Besides distributing the sets, the RAND team also held discussions with Afghan government officials and administrators and with NGOs engaged in child- and education-related work. It observed children viewing the materials in classrooms setting, discussed the materials with the children, and held focus group discussions with teachers and school officials. Altogether, the RAND team observed approximately 1,000 children as they watched the program. Four focus group discussions with teachers were held, and interviews with teachers were conducted in eleven schools. The more extensive observations in classrooms were held in the Amani School in Kabul, the Abdullah bin Omar School in Paghman, the Jamal Agha Girls’ School in Kapisa, and the Karte Parwan School in Kabul.
What Did We Hope to Learn from Koche Sesame?

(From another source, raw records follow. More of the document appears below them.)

-- ==== Sys2Proof/Machine/Bus.lean ====
section
/-! DEFINITION. The host's steps: the register window (spec/10_state.md R20 to R44; spec/20_memory.md R70 to R73) and the
host's side of the stream ports (spec/20_memory.md R74, R75). -/

namespace Sys2Proof.Machine

/-! ### The register map (R20) -/

/-- The byte offset of a register (R20). -/
def Reg.offset : Reg → Offset
  | .id => 0x000
  | .ctrl => 0x004
  | .cmd => 0x008
  | .status => 0x00C
  | .errcode => 0x010
  | .errinfo => 0x014
  | .magic => 0x018
  | .root => 0x01C
  | .nodes => 0x020
  | .leaves => 0x024
  | .nodeSel => 0x028
  | .nodeInfo => 0x02C
  | .nodeWlo => 0x030
  | .nodeWhi => 0x034
  | .codeSel => 0x038
  | .codeLen => 0x03C
  | .codeBits j => BitVec.ofNat 12 (0x040 + 4 * j.val)
  | .biCount => 0x060
  | .boCount => 0x064
  | .yiCount => 0x068
  | .yoCount => 0x06C
  | .freq b => BitVec.ofNat 12 (0x400 + 4 * b.toNat)

/-- The registers below 0x070, by word number. -/
def lowReg : Nat → Option Reg
  | 0 => some .id
  | 1 => some .ctrl
  | 2 => some .cmd
  | 3 => some .status
  | 4 => some .errcode
  | 5 => some .errinfo
  | 6 => some .magic
  | 7 => some .root
  | 8 => some .nodes
  | 9 => some .leaves
  | 10 => some .nodeSel
  | 11 => some .nodeInfo
  | 12 => some .nodeWlo
  | 13 => some .nodeWhi
  | 14 => some .codeSel
  | 15 => some .codeLen
  | 16 => some (.codeBits 0)
  | 17 => some (.codeBits 1)
  | 18 => some (.codeBits 2)
  | 19 => some (.codeBits 3)
  | 20 => some (.codeBits 4)
  | 21 => some (.codeBits 5)
  | 22 => some (.codeBits 6)
  | 23 => some (.codeBits 7)
  | 24 => some .biCount
  | 25 => some .boCount
  | 26 => some .yiCount
  | 27 => some .yoCount
  | _ => none

/-- The register at a word-aligned offset; `none` at a reserved one (R20, R21). -/
def regAt (off : Offset) : Option Reg :=
  if off.toNat < 0x400 then lowReg (off.toNat / 4)
  else if off.toNat < 0x800 then some (.freq (BitVec.ofNat 8 ((off.toNat - 0x400) / 4)))
  else none

/-- A register access is defined when it is 32 bits wide and its offset is a multiple of 4 (spec/20_memory.md R71). -/
def accessDefined (off : Offset) (bytes : Nat) : Bool := bytes == 4 && off.toNat % 4 == 0

/-- The offset in the window of an address of the platform, whose window stands at `HTE_BASE`
(spec/20_memory.md R88). Log 14. -/
def windowOffset (addr : Nat) : Option Offset :=
  if Config.hteBase ≤ addr ∧ addr < Config.hteBase + 4096 then some (BitVec.ofNat 12 (addr - Config.hteBase)) else none

/-! ### Reads -/

/-- The arena entry that the node view shows (R38). -/
def nodeView (s : State) : Option Node :=
  if s.nodeSel.toNat < s.nodes.toNat then some (arenaAt s.arena s.nodeSel) else none

/-- NODE_INFO (R38). -/
def nodeInfo (s : State) : Word :=
  match nodeView s with
  | some (.leaf sym _) => sym.setWidth 32
  | some (.internal l r _) => (1#32 <<< 31) ||| (r.setWidth 32 <<< 16) ||| l.setWidth 32
  | none => 0

/-- The weight the node view shows (R38). -/
def nodeViewWeight (s : State) : Weight :=
  match nodeView s with
  | some n => n.weight
  | none => 0

/-- CODE_LEN (R39). -/
def codeLen (s : State) : Word :=
  match codeAt s.code s.codeSel with
  | some p => (1#32 <<< 31) ||| ((BitVec.ofNat 9 p.length).setWidth 32)
  | none => 0

/-- CODE_BITSj (R39): bit `i` is bit `32 j + i` of the codeword. -/
def codeBits (j : Nat) (s : State) : Word :=
  match codeAt s.code s.codeSel with
  | some p => wordOfBits (p.drop (32 * j))
  | none => 0

/-- The exact value of a register (R22 to R41). -/
def readReg (r : Reg) (s : State) : Word :=
  match r with
  | .id => Config.idValue
  | .ctrl => wordOfBits [false, false, false, false, false, false, false, false, s.irqEn]
  | .cmd => s.cmdLast
  | .status => statusWord s
  | .errcode => s.errcode.setWidth 32
  | .errinfo => s.errinfo.setWidth 32
  | .magic => s.magic
  | .root => s.root.setWidth 32
  | .nodes => s.nodes.setWidth 32
  | .leaves => s.leaves.setWidth 32
  | .nodeSel => s.nodeSel.setWidth 32
  | .nodeInfo => nodeInfo s
  | .nodeWlo => (nodeViewWeight s).extractLsb' 0 32
  | .nodeWhi => ((nodeViewWeight s).extractLsb' 32 8).setWidth 32
  | .codeSel => s.codeSel.setWidth 32
  | .codeLen => codeLen s
  | .codeBits j => codeBits j.val s
  | .biCount => s.biCount
  | .boCount => s.boCount
  | .yiCount => s.yiCount
  | .yoCount => s.yoCount
  | .freq b => freqAt s.freq b

/-- The registers whose reads are unspecified while the engine is busy (R43). -/
def Reg.unspecifiedWhileBusy : Reg → Bool
  | .root => true
  | .nodes => true
  | .leaves => true
  | .nodeInfo => true
  | .nodeWlo => true
  | .nodeWhi => true
  | .codeLen => true
  | .codeBits _ => true
  | .biCount => true
  | .boCount => true
  | .yiCount => true
  | .yoCount => true
  | .id => false
  | .ctrl => false
  | .cmd => false
  | .status => false
  | .errcode => false
  | .errinfo => false
  | .magic => false
  | .nodeSel => false
  | .codeSel => false
  | .freq _ => false

/-- The host is told something (log 2). -/
def inform (x : Seen) (s : State) : State := { s with seen := s.seen ++ [x] }

/-- RegRead of a defined access (R43, R73): the exact value, or while busy a fresh free value for the registers of R43; a
reserved offset reads 0 (R21). No read changes anything else. -/
def regRead (off : Offset) (s : State) : State :=
  match regAt off with
  | none => inform (.value off 0) s
  | some r =>
    if s.busy && r.unspecifiedWhileBusy then
      { inform (.value off (Config.unspecifiedRead s.draws)) s with draws := s.draws + 1 }
    else inform (.value off (readReg r s)) s

/-! ### Writes -/

/-- CTRL.BI_CLR (R23, R60). -/
def clearBi (s : State) : State := { s with biBits := [], biEod := false }

/-- CTRL.YI_CLR (R23, R61). -/
def clearYi (s : State) : State := { s with yiBytes := [], yiEod := false }

/-- A busy-protected write (R42). -/
def protectedWrite (f : State → State) (s : State) : State := if s.busy then dropWrite s else f s

/-- A write to CTRL (R23, R42). -/
def writeCtrl (v : Word) (s : State) : State :=
  if v.getLsbD 0 then resetAll s
  else
    let s1 := { s with irqEn := v.getLsbD 8 }
    let s2 := if v.getLsbD 1 then protectedWrite clearBi s1 else s1
    if v.getLsbD 2 then protectedWrite clearYi s2 else s2

/-- A write to a register (R20 to R42); a write to a read-only one has no effect (R21). -/
def writeReg (r : Reg) (v : Word) (s : State) : State :=
  match r with
  | .ctrl => writeCtrl v s
  | .cmd => protectedWrite (accept v) s
  | .status => writeStatus v s
  | .magic => protectedWrite (fun s => { s with magic := v }) s
  | .nodeSel => { s with nodeSel := v.extractLsb' 0 10 }
  | .codeSel => { s with codeSel := v.extractLsb' 0 9 }
  | .freq b => protectedWrite (fun s => { s with freq := freqSet s.freq b v }) s
  | .id => s
  | .errcode => s
  | .errinfo => s
  | .root => s
  | .nodes => s
  | .leaves => s
  | .nodeInfo => s
  | .nodeWlo => s
  | .nodeWhi => s
  | .codeLen => s
  | .codeBits _ => s
  | .biCount => s
  | .boCount => s
  | .yiCount => s
  | .yoCount => s

/-- RegWrite of a defined access; a write to a reserved offset has no effect (R21). -/
def regWrite (off : Offset) (v : Word) (s : State) : State :=
  match regAt off with
  | none => s
  | some r => writeReg r v s

/-! ### The host's side of the ports -/

/-- PushBit (spec/20_memory.md R74). -/
def pushBit (b : Bool) (s : State) : State :=
  if s.biEod = false ∧ s.biBits.length < s.depths.bi then inform .accepted { s with biBits := s.biBits ++ [b] }
  else inform .notAccepted s

/-- PushEOD on BI (spec/20_memory.md R74). -/
def pushBiEod (s : State) : State :=
  if s.biEod = false then inform .accepted { s with biEod := true } else inform .notAccepted s

/-- PushByte (spec/20_memory.md R74). -/
def pushByte (b : Byte) (s : State) : State :=
  if s.yiEod = false ∧ s.yiBytes.length < s.depths.yi then inform .accepted { s with yiBytes := s.yiBytes ++ [b] }
  else inform .notAccepted s

/-- PushEOD on YI (spec/20_memory.md R74). -/
def pushYiEod (s : State) : State :=
  if s.yiEod = false then inform .accepted { s with yiEod := true } else inform .notAccepted s

/-- PopBit (spec/20_memory.md R75). -/
def popBit (s : State) : State :=
  match s.boBits with
  | b :: rest => inform (.bit b) { s with boBits := rest }
  | [] => inform .nothing s

/-- PopByte (spec/20_memory.md R75). -/
def popByte (s : State) : State :=
  match s.yoBytes with
  | b :: rest => inform (.byte b) { s with yoBytes := rest }
  | [] => inform .nothing s

/-! ### One host step -/

/-- A host step: one indivisible step (spec/20_memory.md R73, R82). An undefined access is refused (R71). -/
def hostStep (a : HostAction) (s : State) : Host.Outcome State Fault Refusal :=
  match a with
  | .regRead off bytes => if accessDefined off bytes then .next (regRead off s) else .refused .undefinedAccess
  | .regWrite off bytes v => if accessDefined off bytes then .next (regWrite off v s) else .refused .undefinedAccess
  | .pushBit b => .next (pushBit b s)
  | .pushBiEod => .next (pushBiEod s)
  | .pushByte b => .next (pushByte b s)
  | .pushYiEod => .next (pushYiEod s)
  | .popBit => .next (popBit s)
  | .popByte => .next (popByte s)
  | .hardReset => .next (resetAll s)

end Sys2Proof.Machine
end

By conducting the experiment, the study team hoped to test two premises. First, we wanted to see whether modern media can play a constructive role in educating children in settings where formal schooling is impeded by political, social, and economic difficulties. Second, we wanted to determine whether educational content, including social learning, can (with some care) transcend cultural differences.
Beyond these two premises, the study team also wanted to answer some other key questions: How would children, teachers, and local opinion leaders react to a program intended to entertain and educate? Would there be problems in comprehension? Would the aftereffects of the xenophobic, ultra-conservative Taliban regime cause teachers and perhaps children to regard the content of the episodes with suspicion and reject it?

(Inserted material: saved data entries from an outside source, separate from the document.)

-- ==== Sys2Proof/Machine/Control.lean ====
section
/-! DEFINITION. NOP, MAGIC_WR and MAGIC_CHK (spec/43_container_control.md). -/

namespace Sys2Proof.Machine

/-- NOP's engine step (R190). -/
def nopStep (s : State) : State := atStart complete s

/-- NOP (R190). -/
def execNop (s : State) : Host.Outcome State Fault Refusal := engineRun .nop nopStep s

/-- MAGIC_WR's engine step (R192): `WriteBits(MAGIC, 32)`, most significant bit first, then the end. -/
def magicWrStep (s : State) : State :=
  match s.phase with
  | .busy _ .start => goTo (.magicWr (bitsMsb s.magic)) s
  | .busy _ (.magicWr []) => complete s
  | .busy _ (.magicWr (b :: rest)) =>
    match writeBit b s with
    | some s' => goTo (.magicWr rest) s'
    | none => s
  | _ => s

/-- MAGIC_WR (R192). -/
def execMagicWr (s : State) : Host.Outcome State Fault Refusal := engineRun .magicWr magicWrStep s

/-- MAGIC_CHK's engine step (R194): `ReadBits(32)`, most significant bit first, then the comparison of all 32 bits; an end
mark before 32 bits is a FORMAT error too (R195). -/
def magicChkStep (s : State) : State :=
  match s.phase with
  | .busy _ .start => goTo (.magicChk 0 32) s
  | .busy _ (.magicChk v 0) => if v = s.magic then complete s else raiseError .format 0 s
  | .busy _ (.magicChk v (k + 1)) =>
    match readBit s with
    | .item b s' => goTo (.magicChk (shiftIn v b) k) s'
    | .eod => raiseError .format 0 s
    | .hold => s
  | _ => s

/-- MAGIC_CHK (R194). -/
def execMagicChk (s : State) : Host.Outcome State Fault Refusal := engineRun .magicChk magicChkStep s

end Sys2Proof.Machine
end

What Were Some of the Lessons Learned from Koche Sesame?
After conducting the experiment, we learned the following:
- The program was appealing to all age groups.
- Receptivity to this medium is so high that infrastructure obstacles, such as the absence of electricity, became secondary.
- Social messages were indeed understood as intended. Feedback from students, teachers, and others illustrate that material reinforcing elements like supporting freedom of choice in women’s attire, promoting activities once prohibited by the Taliban (e.g., kite flying, birds as pets, and music), and presenting family and community life in positive ways were successful and in some cases praised.
- Teachers especially recognized child/adult relationships and the “patience adults showed toward children.”
- Expatriates (who had assisted in developing the project) did not prove to be good predictors of in-country attitudes. Direct involvement of the target population is preferred.
- Ethnicity is a non-issue, since Afghans either thought that the people in the episodes were Afghans, did not care whether they were, or were intrigued by the “foreignness.”
- Teachers were not prepared to use the materials independently and interactively; thus, suggestions were made that we produce an instructional video for the teachers to help them use the materials more creatively. Teaching aids should place few demands on the user and they should not require sequencing, consistency, or preparation to promote its use as a classroom tool.
- Afghan classrooms were traditional, with strong authority granted to teachers and other adults. However, this did not mean that the behavior of the children was repressed.
- The program should consist of self-contained units clearly addressing individual topics. Content areas to consider are livelihoods and vocations, health issues and first aid, and life skills, such as mine awareness, and civic values.